Speaking of the bay area, let’s take a closer look at pet stores in San Francisco, Alameda, Contra Costa, San Mateo, Santa Clara, and Marin counties:

This chart includes only data from pet stores that are still open and transacting. Each day represents a comparison of average daily revenue at open pet stores vs. a comparable day in 2019.

As you can see, pet owners in the bay area first started stocking up on March 4th, then again around the 11th and 12th. Then sales shot all the way up to a 158% increase as shoppers ransacked pet stores to make sure they’d have enough pet supplies in stock for the upcoming “shelter in place” order.

Pet stores in the LA area, meanwhile, have seen several major spikes in sales:

This chart includes only data from pet stores that are still open and transacting. Each day represents a comparison of average daily revenue at open pet stores vs. a comparable day in 2019.
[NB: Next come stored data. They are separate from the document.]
/-- A miss joins its line's tracker, or takes one of its lane's (R126). A foreground line read to HBM counts in its slice's load
(R228). -/
def State.missEnter (s : State) (w : LaneWork) (a : Nat) (mask : BitVec 4) : State :=
  let key := lineKey a
  let mine (m : Miss) : Bool := decide (m.lane = w.lane) && decide (m.line = key)
  if s.misses.any mine then
    { s with misses := updFirst mine (fun m => { m with granules := m.granules ||| mask, work := m.work ++ [w] }) s.misses }
  else
    let n := laneSlice w.lane
    let counts := s.isHbm a && !((s.trk w.t).any (·.background))
    let s1 : State := { s with
      misses := s.misses ++ [⟨w.lane, key, a / 256 * 256, mask, [w]⟩]
      lineReads := if counts then s.lineReads.set n (s.lineReads[n] + 1) else s.lineReads }
    s1.readBoards [a / 256 * 256]

/-- Granules of a line, by its physical address, that an entry needs. -/
def LaneWork.needs (w : LaneWork) (base : Nat) : BitVec 4 :=
  ((needLines w.seg w.rem).filter fun l => decide (l.1 = base)).foldl (fun v l => v ||| l.2) 0

/-- Some held row names the line in the lane (R80). -/
def State.holdWanted (s : State) (l : LaneId) (key : Nat) : Bool := s.heldRows.any fun r => (l, key) ∈ r.2.lines

/-- Releases the least recently referenced hold of a set that has no eligible way (R127). -/
def State.freeHeldWay (s : State) (l : LaneId) (key : Nat) : State :=
  let ents := s.setEnts l (s.clocheSet key)
  if ents.length < 8 ∨ ents.any (fun e => decide (e.lock = none) && !e.held) then s
  else
    let lines := (ents.filter (·.held)).map (·.line)
    match leastRef (s.heldRows.filter fun r => r.2.lines.any fun y => decide (y.1 = l) && decide (y.2 ∈ lines)) with
    | some (t, e) => s.releaseRow t e.table e.key
    | none => s

/-- A line that the Sieve holds is held in its lane's Cloche, where it stands there unlocked; its age is zero (R80, R128). -/
def State.holdLine (s : State) (l : LaneId) (key : Nat) : State :=
  let at_ (e : ClocheEnt) : Bool := decide (e.lane = l) && decide (e.line = key) && decide (e.lock = none)
  if s.holdWanted l key then s.withCloche (updFirst at_ (fun e => { e with held := true, age := 0 }) s.cloche) else s

/-- A lane holds back the lookup of a line: no miss tracker is left (R126), its page is on its way to SHARED (R295), or it would be one
more than 4,096 reads of the board tier (R287). -/
def State.laneWaits (s : State) (l : LaneId) (a : Nat) : Bool :=
  s.laneFull l || s.flipping a ||
    (s.isBoard a && (s.clocheAt l (lineKey a)).isNone && decide (4096 ≤ (s.misses.filter fun m => s.isBoard m.base).length))

/-- An entry is looked up for the lines it has still to be given: each in its turn, until one misses and the entry waits for its
fill. A lane that cannot take a lookup puts it back. With all of its lines given, it is applied. -/
def State.laneLook (s : State) (w : LaneWork) (parity : Bool) : List (Nat × BitVec 4) → State
  | [] => s.laneApply { w with todo := [] }
  | (a, mask) :: rest =>
    if s.laneWaits w.lane a then { s with laneQ := { w with todo := (a, mask) :: rest } :: s.laneQ }
    else
      let s1 := if s.clocheAt w.lane (lineKey a) = none ∧ s.holdWanted w.lane (lineKey a) then s.freeHeldWay w.lane (lineKey a) else s
      match s1.clocheLookup w.lane (lineKey a) mask parity with
      | (s2, true) => (s2.holdLine w.lane (lineKey a)).laneLook w false rest
      | (s2, false) => s2.missEnter { w with todo := rest } a mask

/-- An entry's turn in its lane: pooled where its lines hit, sent to memory where one misses. A lane with no miss tracker left takes no
lookup. An error or an injection of class 2 poisons the request (R382, R401). -/
def State.laneServe (s : State) (w : LaneWork) (parity : Bool) (err : EccErr) : State :=
  if s.laneFull w.lane then s
  else
    let inj := ({ s with laneQ := eraseFirst (fun y => decide (y = w)) s.laneQ } : State).fifoWord 2 (((s.trk w.t).map (·.part)).getD 0) err
    inj.1.laneLook { w with bad := w.bad || inj.2 } parity w.todo

/-- LANE_ROW_REFERENCE (R79, R119, R126, R129): the next row reference of a lane. -/
def execLaneRowReference (lane : LaneId) (parityError : Bool) (s : State) (word : EccErr := .clean) : Host.Outcome State Fault Refusal :=
  stepTo (match s.laneQ.find? (fun w => decide (w.lane = lane) && !w.fan) with
    | none => s
    | some w => if s.laneGated lane then s else s.laneServe w parityError word)

/-- The partition-wide loss of R385: every command of the partition in flight is touched. The commands that write are those that the
table of R35 calls writers of a table, and OBJECT_MOVE (DEDUCED, log 69). -/
def State.unattributed (s : State) (p : Part) (cls : Nat) : State :=
  let hit := s.trackers.filter fun x => decide (x.part = p) && x.admitted
  hit.foldl (fun (s : State) x =>
    if x.op = 0x20 ∨ x.op = 0x21 ∨ x.op = 0x41 then
      ((x.pins.map fun q => Desc.object q.desc) ++ if x.op = 0x41 then [cObject x.cmd] else []).foldl (fun s h => s.tear x.part h (some x.id)) (s.mark x.id fun m => { m with lost := true })
    else s.poisonCmd x.id) ((s.bump fJpErrStat_UNATTRIBUTED p.val).eventP p 0x10 cls hit.length)

/-- FAN_OUT_ENTRY (R79, R81, R129, R384, R385): the next fan-out entry of a lane. A header that fails uncorrectably discards the
word, and touches every command of its partition. -/
def execFanOutEntry (lane : LaneId) (headerError : Bool) (s : State) (parityError : Bool := false) (word : EccErr := .clean) : Host.Outcome State Fault Refusal :=
  stepTo (match s.laneQ.find? (fun w => decide (w.lane = lane) && w.fan) with
    | none => s
    | some w =>
      if s.laneGated lane then s
      else if headerError then
        let s1 : State := { s with laneQ := eraseFirst (fun y => decide (y = w)) s.laneQ }
        let s2 := s1.unattributed (((s.trk w.t).map (·.part)).getD 0) 2
        (s2.poisonBag w.t w.bag).applied w
      else s.laneServe w parityError word)

/-- A filled line is installed, and held where the Sieve still holds it (R80, R127). Poisoned granules are not allocated
(R141). -/
def State.installFill (s : State) (m : Miss) (good : BitVec 4) : State :=
  if !(s.cacheable m.base) ∨ good = 0 then s
  else
    let s1 := if s.clocheAt m.lane m.line = none ∧ s.holdWanted m.lane m.line then s.freeHeldWay m.lane m.line else s
    (s1.install m.lane m.line good).1.holdLine m.lane m.line

/-- The line of a miss may be read: its banks, its owner and the fabric let it (R256, R304, R313). The state is with what the wait begins,
and the line's data are used where it does not wait. -/
def State.fillOk (s : State) (m : Miss) : State × Bool :=
  if (List.range 4).any (fun k => m.granules.getLsbD k && s.isHbm m.base && s.bankWaits (m.base / 64 + k)) then (s, false)
  else match m.work.head? with
    | none => (s, true)
    | some w =>
      let r := s.jReadOk (.cmd w.t) m.base
      if r.2 then ({ r.1 with jreads := eraseFirst (fun y => decide (y = (hbmLine m.base, .cmd w.t))) r.1.jreads }, true) else r

/-- LANE_FILL_RETURN (R126, R127, R141, R304, R378, R380): the granules of a missed line return; the line is installed, and every
entry that waited goes on. A parity error on the way poisons them. -/
def execLaneFillReturn (lane : LaneId) (line : BitVec 48) (parityError : Bool) (s : State) (word : EccErr := .clean) :
    Host.Outcome State Fault Refusal :=
  stepTo (match s.misses.find? (fun m => decide (m.lane = lane) && decide (m.line = line.toNat)) with
    | none => s
    | some m =>
      let base := m.base
      let part := ((m.work.head?.bind fun w => s.trk w.t).map (·.part)).getD 0
      let serial := m.work.head?.bind fun w => s.serialOf w.t
      let ok := s.fillOk m
      if !ok.2 then ok.1
      else
      let s1 : State := { ok.1 with misses := eraseFirst (fun y => decide (y = m)) ok.1.misses }
      let s2 := if parityError then s1.bump fJsPathStat_PARITY (lane.val / 32) else s1
      let inj := s2.fifoWord 3 part word
      let allBad := parityError || inj.2
      let bad (k : Nat) : Bool := allBad || inj.1.granPoison (base / 64 + k) serial
      let mask (f : Nat → Bool) : BitVec 4 :=
        (List.range 4).foldl (fun (v : BitVec 4) k => if m.granules.getLsbD k && f k then v ||| BitVec.ofNat 4 (2 ^ k) else v) 0
      let n := ((List.range 4).filter fun k => m.granules.getLsbD k).length
      let s3 := if inj.1.isHbm base then
          (inj.1.setReg .jeEnergyBits (inj.1.reg .jeEnergyBits + BitVec.ofNat 64 (512 * n))).bwRead part (m.work.head?.map (·.t)) base (64 * n)
        else inj.1
      let poisoned := mask bad
      let got (w : LaneWork) : LaneWork := { w with bad := w.bad || decide (w.needs m.base &&& poisoned ≠ 0) }
      (m.work.foldl (fun s w => s.laneLook (got w) false w.todo) (s3.installFill m (mask fun k => !(bad k)))).settleWcb)

/-! Partials at the hub (R139, R140) -/

/-- A partial joins its bag at the hub, or a marker closes the slice's part in it. -/
def State.joinPartial (s : State) (d : Desc) (mode : Nat) (p : Partial) : State :=
  s.modBag p.t p.bag fun g =>
    let int := g.intPass d
    let r : Option (List W32) × Bool := match p.vals, g.acc with
      | some v, some a => let c := combineAt int mode 0 a v; (some c.1, c.2)
      | some v, none => (some v, false)
      | none, a => (a, false)
    { g with acc := r.1, sat := g.sat || r.2, arrived := g.arrived ||| BitVec.ofNat 8 (2 ^ p.n.val) }

/-- A bag whose last partial has arrived is finished (R140). -/
def State.hubStep (s : State) (t : TrackerId) (b : Nat) : State :=
  match s.trk t, s.batch t, s.bag t b with
  | some x, some bt, some g =>
    match x.desc with
    | none => s
    | some d =>
      if g.token ∧ g.slices &&& ~~~g.arrived = 0 ∧ g.result = none ∧ g.rerun ≠ .waiting then (s.finishBag x d bt g).settlePool t else s
  | _, _, _ => s

/-- SLICE_PARTIAL_ARRIVE (R139 to R141): the next partial or marker of a slice arrives at the hub. -/
def execSlicePartialArrive (n : SliceId) (s : State) (word : EccErr := .clean) : Host.Outcome State Fault Refusal :=
  stepTo (match s.partials.find? (fun p => decide (p.n = n)) with
    | none => s
    | some p =>
      let s1 : State := { s with partials := eraseFirst (fun y => decide (y = p)) s.partials }
      match s1.trk p.t, s1.batch p.t with
      | some x, some bt =>
        let inj := s1.fifoWord 4 x.part word
        let s2 := match x.desc with
          | some d => inj.1.joinPartial d bt.mode p
          | none => inj.1
        (if inj.2 then s2.poisonBag p.t p.bag else s2).hubStep p.t p.bag
      | _, _ => s1)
Sales nearly doubled 2019’s totals at LA area pet stores on March 14th, again on March 16th, and nearly doubled up once more on the 20th.

What’s next for U.S. pet stores?

If COVID-19 continues to spread in the U.S., we can expect continued runs on pet stores across the country. Particularly as more states and cities order “shelter in place” or “stay at home” directives in an effort to control the spread of the virus. That will result in spiky revenue patterns as consumers decimate store shelves, followed by pet stores trying to restock.

In general, this bodes well for pet store revenue, although their inability to restock could lead to long-term softening in revenue. If the U.S. economy goes into recession as a result of the coronavirus, all local businesses will feel the pain, including pet stores whose customers have to cut back on special treats for their furry friends.

We will continue to update this data analysis over time, and we’re continuing to analyze sales patterns at other local business types.